Study material:
================================

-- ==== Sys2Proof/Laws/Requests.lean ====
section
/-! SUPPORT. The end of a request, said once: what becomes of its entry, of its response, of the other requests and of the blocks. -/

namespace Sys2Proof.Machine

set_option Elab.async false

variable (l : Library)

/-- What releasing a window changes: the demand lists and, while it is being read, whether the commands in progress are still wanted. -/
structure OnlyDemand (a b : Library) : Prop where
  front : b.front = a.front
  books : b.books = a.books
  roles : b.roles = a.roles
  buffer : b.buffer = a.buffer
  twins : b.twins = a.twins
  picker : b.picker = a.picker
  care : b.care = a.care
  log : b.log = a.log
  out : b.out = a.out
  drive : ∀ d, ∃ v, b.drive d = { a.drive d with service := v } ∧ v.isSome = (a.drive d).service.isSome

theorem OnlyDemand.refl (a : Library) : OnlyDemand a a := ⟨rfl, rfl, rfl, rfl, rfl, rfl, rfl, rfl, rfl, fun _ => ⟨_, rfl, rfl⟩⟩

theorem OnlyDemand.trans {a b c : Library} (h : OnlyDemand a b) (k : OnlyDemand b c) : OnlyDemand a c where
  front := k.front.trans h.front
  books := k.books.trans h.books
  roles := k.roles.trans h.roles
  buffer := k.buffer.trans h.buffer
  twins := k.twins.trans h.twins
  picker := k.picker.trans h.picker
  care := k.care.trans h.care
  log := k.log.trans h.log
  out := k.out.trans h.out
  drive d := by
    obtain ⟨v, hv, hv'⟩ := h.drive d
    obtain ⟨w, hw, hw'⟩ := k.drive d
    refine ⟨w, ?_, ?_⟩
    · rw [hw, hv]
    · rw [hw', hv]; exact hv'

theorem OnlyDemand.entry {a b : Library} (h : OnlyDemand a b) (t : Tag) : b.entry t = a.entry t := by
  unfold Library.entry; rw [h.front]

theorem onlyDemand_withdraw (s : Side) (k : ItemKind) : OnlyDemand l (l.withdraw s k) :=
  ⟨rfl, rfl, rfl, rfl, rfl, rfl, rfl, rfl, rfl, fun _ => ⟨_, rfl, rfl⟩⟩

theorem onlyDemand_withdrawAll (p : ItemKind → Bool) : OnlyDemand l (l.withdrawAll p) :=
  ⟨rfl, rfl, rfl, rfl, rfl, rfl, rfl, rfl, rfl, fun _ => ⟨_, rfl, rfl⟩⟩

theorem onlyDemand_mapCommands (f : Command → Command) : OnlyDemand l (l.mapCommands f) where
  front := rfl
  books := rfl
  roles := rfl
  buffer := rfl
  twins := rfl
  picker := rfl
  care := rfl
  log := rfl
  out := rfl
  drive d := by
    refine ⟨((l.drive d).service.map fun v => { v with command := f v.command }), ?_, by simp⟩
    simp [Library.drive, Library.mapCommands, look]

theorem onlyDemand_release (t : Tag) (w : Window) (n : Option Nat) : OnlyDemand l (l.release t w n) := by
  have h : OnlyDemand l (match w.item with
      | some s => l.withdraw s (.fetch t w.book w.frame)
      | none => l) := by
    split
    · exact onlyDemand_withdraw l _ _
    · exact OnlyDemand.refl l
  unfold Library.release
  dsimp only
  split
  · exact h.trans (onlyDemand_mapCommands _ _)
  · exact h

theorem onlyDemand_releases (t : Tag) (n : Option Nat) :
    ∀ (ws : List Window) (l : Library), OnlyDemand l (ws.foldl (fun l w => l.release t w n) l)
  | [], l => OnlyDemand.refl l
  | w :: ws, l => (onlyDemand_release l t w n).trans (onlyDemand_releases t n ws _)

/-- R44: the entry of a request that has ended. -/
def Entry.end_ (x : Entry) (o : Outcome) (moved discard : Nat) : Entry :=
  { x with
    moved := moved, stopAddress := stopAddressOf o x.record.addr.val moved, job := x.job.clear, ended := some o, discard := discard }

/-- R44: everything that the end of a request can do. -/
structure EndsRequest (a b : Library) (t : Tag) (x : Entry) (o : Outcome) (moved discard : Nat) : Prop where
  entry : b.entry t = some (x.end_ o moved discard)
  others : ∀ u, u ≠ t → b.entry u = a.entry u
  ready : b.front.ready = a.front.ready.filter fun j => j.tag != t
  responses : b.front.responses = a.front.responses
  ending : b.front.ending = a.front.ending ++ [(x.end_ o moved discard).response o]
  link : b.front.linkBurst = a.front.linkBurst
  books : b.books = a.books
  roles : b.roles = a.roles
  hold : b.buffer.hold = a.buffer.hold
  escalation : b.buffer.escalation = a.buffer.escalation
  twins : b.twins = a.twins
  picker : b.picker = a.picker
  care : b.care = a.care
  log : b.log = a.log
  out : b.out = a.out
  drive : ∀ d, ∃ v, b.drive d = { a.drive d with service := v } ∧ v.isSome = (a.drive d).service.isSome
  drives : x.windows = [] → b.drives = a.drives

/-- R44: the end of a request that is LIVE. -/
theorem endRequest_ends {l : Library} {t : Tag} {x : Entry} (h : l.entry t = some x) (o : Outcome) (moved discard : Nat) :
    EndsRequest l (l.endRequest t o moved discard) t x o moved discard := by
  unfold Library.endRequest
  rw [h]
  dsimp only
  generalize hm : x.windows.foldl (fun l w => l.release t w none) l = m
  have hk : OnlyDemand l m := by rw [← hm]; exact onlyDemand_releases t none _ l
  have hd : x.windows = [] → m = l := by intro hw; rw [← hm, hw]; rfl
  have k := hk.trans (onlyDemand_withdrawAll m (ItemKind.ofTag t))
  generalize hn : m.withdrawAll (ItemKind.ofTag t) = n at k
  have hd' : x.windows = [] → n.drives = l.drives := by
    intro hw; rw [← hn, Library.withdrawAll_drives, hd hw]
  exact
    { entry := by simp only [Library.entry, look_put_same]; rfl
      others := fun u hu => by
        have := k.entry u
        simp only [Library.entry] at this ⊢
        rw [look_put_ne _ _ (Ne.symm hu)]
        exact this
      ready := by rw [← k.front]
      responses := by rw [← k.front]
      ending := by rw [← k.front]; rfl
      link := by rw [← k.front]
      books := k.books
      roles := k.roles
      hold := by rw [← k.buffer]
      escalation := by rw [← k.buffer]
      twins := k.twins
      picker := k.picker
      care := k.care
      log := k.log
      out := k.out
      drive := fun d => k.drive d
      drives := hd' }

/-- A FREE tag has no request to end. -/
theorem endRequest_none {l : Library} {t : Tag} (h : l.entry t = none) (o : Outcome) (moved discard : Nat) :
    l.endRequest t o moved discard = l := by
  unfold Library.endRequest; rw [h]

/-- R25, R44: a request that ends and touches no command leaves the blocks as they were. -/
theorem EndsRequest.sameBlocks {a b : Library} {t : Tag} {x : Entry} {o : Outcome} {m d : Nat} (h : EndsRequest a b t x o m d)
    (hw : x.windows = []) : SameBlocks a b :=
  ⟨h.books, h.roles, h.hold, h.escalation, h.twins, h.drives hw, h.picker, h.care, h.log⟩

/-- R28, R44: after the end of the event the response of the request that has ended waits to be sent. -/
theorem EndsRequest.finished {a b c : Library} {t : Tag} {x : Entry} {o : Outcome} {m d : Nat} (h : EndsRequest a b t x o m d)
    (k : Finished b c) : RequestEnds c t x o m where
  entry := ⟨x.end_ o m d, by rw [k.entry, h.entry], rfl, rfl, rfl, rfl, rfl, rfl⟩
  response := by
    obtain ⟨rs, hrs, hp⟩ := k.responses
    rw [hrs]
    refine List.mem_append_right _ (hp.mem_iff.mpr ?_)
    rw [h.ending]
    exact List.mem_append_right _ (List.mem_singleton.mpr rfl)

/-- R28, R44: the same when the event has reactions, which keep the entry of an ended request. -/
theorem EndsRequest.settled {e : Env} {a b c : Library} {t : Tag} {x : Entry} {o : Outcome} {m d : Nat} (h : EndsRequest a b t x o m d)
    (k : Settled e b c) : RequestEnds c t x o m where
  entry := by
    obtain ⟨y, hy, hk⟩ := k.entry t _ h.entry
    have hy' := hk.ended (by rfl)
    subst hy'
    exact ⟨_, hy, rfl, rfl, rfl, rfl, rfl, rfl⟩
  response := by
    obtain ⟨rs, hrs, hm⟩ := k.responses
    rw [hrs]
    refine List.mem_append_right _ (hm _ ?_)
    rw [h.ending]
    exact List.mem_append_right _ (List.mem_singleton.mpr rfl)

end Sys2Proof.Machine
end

================================

What you have to do: Give again exactly, and only, the lines above starting at the one with "theorem onlyDemand_releases (t" and ending at the one with "has ended. -/".

Solved problem:
theorem onlyDemand_releases (t : Tag) (n : Option Nat) :
    ∀ (ws : List Window) (l : Library), OnlyDemand l (ws.foldl (fun l w => l.release t w n) l)
  | [], l => OnlyDemand.refl l
  | w :: ws, l => (onlyDemand_release l t w n).trans (onlyDemand_releases t n ws _)

/-- R44: the entry of a request that has ended. -/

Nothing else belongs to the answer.